START Data shown
/-- A template frame of a serial or CAN channel has arrived (R109, R450–R453). -/
def templateFrame (src : FrameSource) (bytes : List Byte) (s : P1) : P1 :=
  if sourceOn src s then
    let spoilt := frameSpoilt src s
    eachSlot (fun i t =>
      if templateMatches i src t then
        let u := republish i (.template src bytes) t
        if slotTakes i false u then (if spoilt then formatError i 2 u else slotTemplateFrame i u.ns bytes u) else u
      else t) (sourceCounts src bytes s)
  else s

/-! ### IEC 61162-450 (R107, R429) -/

/-- The lines of a datagram's text. -/
def datagramLines (l : List Nat) : List (List Nat) :=
  ((splitOn 0x0A l).map fun x => x.filter (· ≠ 0x0D)).filter (· ≠ [])

/-- A slot takes the sentences of a datagram (R107): those whose tag blocks hold, in order. -/
def slotDatagram (i : Fin 64) (ta : Int) (bytes : List Byte) (s : P1) : P1 :=
  (datagramLines (nats (bytes.drop 6))).foldl (fun t line =>
    let x := tagBlock line
    let blockOk := match x.1 with
      | some b => (summed b).2
      | none => true
    let name := nats (t.octets (slKey i 5))
    let src := match x.1 with
      | some b => (tagItem b 0x73).getD []
      | none => []
    match readSentence x.2 with
    | some y =>
      if blockOk && (name = [] || name = src) then
        takeSentence i ta y (match x.1 with | some b => tagTime b | none => none) t
      else t
    | none => t) s

/-- A datagram of an enabled group (R429). -/
def groupDatagram (k : Fin 16) (bytes : List Byte) (s : P1) : P1 :=
  if s.rd (ob (0x5910 + k) 1) = 1 && dpIp s then
    let t := s.inc (ob (0x5910 + k) 4)
    if bytes.take 6 ≠ ascii "UdPbC" ++ [0#8] then t.inc (ob (0x5910 + k) 5)
    else
      let bad := (datagramLines (nats (bytes.drop 6))).countP fun line => match (tagBlock line).1 with
        | some b => !(summed b).2
        | none => false
      eachSlot (fun i u =>
        if u.rd (slKey i 2) = 3 && u.rd (slKey i 3) = k.val && u.rd (slKey i 6) = 2 then
          let v := republish i (.datagram k bytes) u
          if slotTakes i false v then slotDatagram i v.ns bytes v else v
        else u) (t.add (ob (0x5910 + k) 5) bad)
  else s

/-! ### NMEA 2000 (R108, R446) -/

/-- A slot takes a PGN. -/
def slotPgn (i : Fin 64) (ta : Int) (pgn : Nat) (bytes : List Byte) (s : P1) : P1 :=
  match pgnRow pgn with
  | some (b, cls) => if selects i b s && s.rdN (slKey i 7) = cls then takeFound i ta (pgnFound pgn bytes) s else s
  | none => s

/-- A slot of format 3 takes messages of an identifier (R103). -/
def pgnMatches (i : Fin 64) (c ident : Nat) (s : P1) : Bool := s.rd (slKey i 6) = 3 && canMatches i c ident true s

/-- A CAN channel hears its bus. -/
def canHears (c : Fin 4) (s : P1) : Bool := s.rd (ob (0x5600 + c) 1) ≠ 0 && !s.stopped (canAddr c) && !s.can[c].away

/-- The home module republishes a frame of NMEA 2000 (R470). -/
def republishPgn (c : Fin 4) (ident : Nat) (bytes : List Byte) (s : P1) : P1 :=
  eachSlot (fun i t => if pgnMatches i c ident t then republish i (.template (.can c ident true) bytes) t else t) s

/-- A whole NMEA 2000 message reaches its slots (R108). -/
def pgnMessage (c : Fin 4) (ident : Nat) (bytes : List Byte) (s : P1) : P1 :=
  eachSlot (fun i t => if pgnMatches i c ident t && slotTakes i false t then slotPgn i t.ns (pgnOf ident) bytes t else t) s

/-- Who a fast-packet message is for: the slots bound to the channel, or one slot by republication. -/
def fastFor (only : Option (Fin 64)) (i : Fin 64) (c : Fin 4) (ident : Nat) (s : P1) : Bool :=
  match only with
  | some j => i = j
  | none => pgnMatches i c ident s && slotTakes i false s

/-- The number under which a fast-packet message is assembled beside its PGN: its source address, of a republished one a number of
its slot's own. -/
def fastSource (only : Option (Fin 64)) (ident : Nat) : Nat :=
  match only with
  | some i => 256 * (i.val + 1) + ident % 256
  | none => ident % 256

/-- The message under assembly of a source and PGN. -/
def FastPacket.is (pgn source : Nat) (f : FastPacket) : Bool := f.pgn = pgn && f.source = source

/-- A channel without the message under assembly of a source and PGN. -/
def removeFast (c : Fin 4) (pgn source : Nat) (s : P1) : P1 :=
  { s with can := upd s.can c fun x => { x with fast := x.fast.filter fun f => !f.is pgn source } }

/-- A fast-packet message is discarded (R446): counted on the channel and in its slots. -/
def dropFast (only : Option (Fin 64)) (c : Fin 4) (ident : Nat) (s : P1) : P1 :=
  eachSlot (fun i u =>
    if fastFor only i c ident u then
      match pgnRow (pgnOf ident) with
      | some (b, _) => if selects i b u then incomplete i u else u
      | none => u
    else u) ((removeFast c (pgnOf ident) (fastSource only ident) s).inc (ob (0x5600 + c) 0x17))

/-- A message has stood 750 ms without completion (R446). -/
def FastPacket.late (f : FastPacket) (s : P1) : Bool := 750000 ≤ s.elapsed - f.since

/-- 750 ms without completion (R446). -/
def fastTimeout (c : Fin 4) (pgn source : Nat) (s : P1) : P1 :=
  match s.can[c].fast.find? (FastPacket.is pgn source) with
  | some f => if f.late s then dropFast none c f.ident s else s
  | none => s

/-- A message under assembly replaced on its channel. -/
def putFast (c : Fin 4) (f : FastPacket) (s : P1) : P1 :=
  let t := removeFast c f.pgn f.source s
  { t with can := upd t.can c fun x => { x with fast := x.fast ++ [f] } }

/-- A complete fast-packet message goes to its slots. -/
def fastDone (only : Option (Fin 64)) (ta : Int) (c : Fin 4) (ident : Nat) (data : List Byte) (s : P1) : P1 :=
  match only with
  | some i => slotPgn i ta (pgnOf ident) data s
  | none => pgnMessage c ident data s

/-- A frame of a fast-packet message (R446): frame 0 carries the total length and 6 octets, later frames 7. -/
def fastFrame (only : Option (Fin 64)) (ta : Int) (c : Fin 4) (ident : Nat) (data : List Byte) (s : P1) : P1 :=
  let x := leAt data 0 1
  let counter := x / 32
  let no := x % 32
  let pgn := pgnOf ident
  let source := fastSource only ident
  let first (t : P1) : P1 :=
    let total := leAt data 1 1
    if total ≤ 6 then fastDone only ta c ident ((data.drop 2).take total) t
    else putFast c ⟨source, pgn, ident, counter, total, 1, data.drop 2, s.elapsed⟩ t
  match s.can[c].fast.find? (FastPacket.is pgn source) with
  | none => if no = 0 then first s else s.inc (ob (0x5600 + c) 0x17)
  | some f =>
    if f.counter = counter && f.next = no && no ≠ 0 && !f.late s then
      let l := f.data ++ data.drop 1
      if f.total ≤ l.length then fastDone only ta c ident (l.take f.total) (removeFast c pgn source s)
      else putFast c { f with next := no + 1, data := l } s
    else
      let t := dropFast only c ident s
      if no = 0 then first t else t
END Data shown
**Action item:**
Scan the records above for the string "channel", then select every line that holds it.

**Output:**
/-- A template frame of a serial or CAN channel has arrived (R109, R450–R453). -/
/-- A CAN channel hears its bus. -/
/-- Who a fast-packet message is for: the slots bound to the channel, or one slot by republication. -/
/-- A channel without the message under assembly of a source and PGN. -/
/-- A fast-packet message is discarded (R446): counted on the channel and in its slots. -/
/-- A message under assembly replaced on its channel. -/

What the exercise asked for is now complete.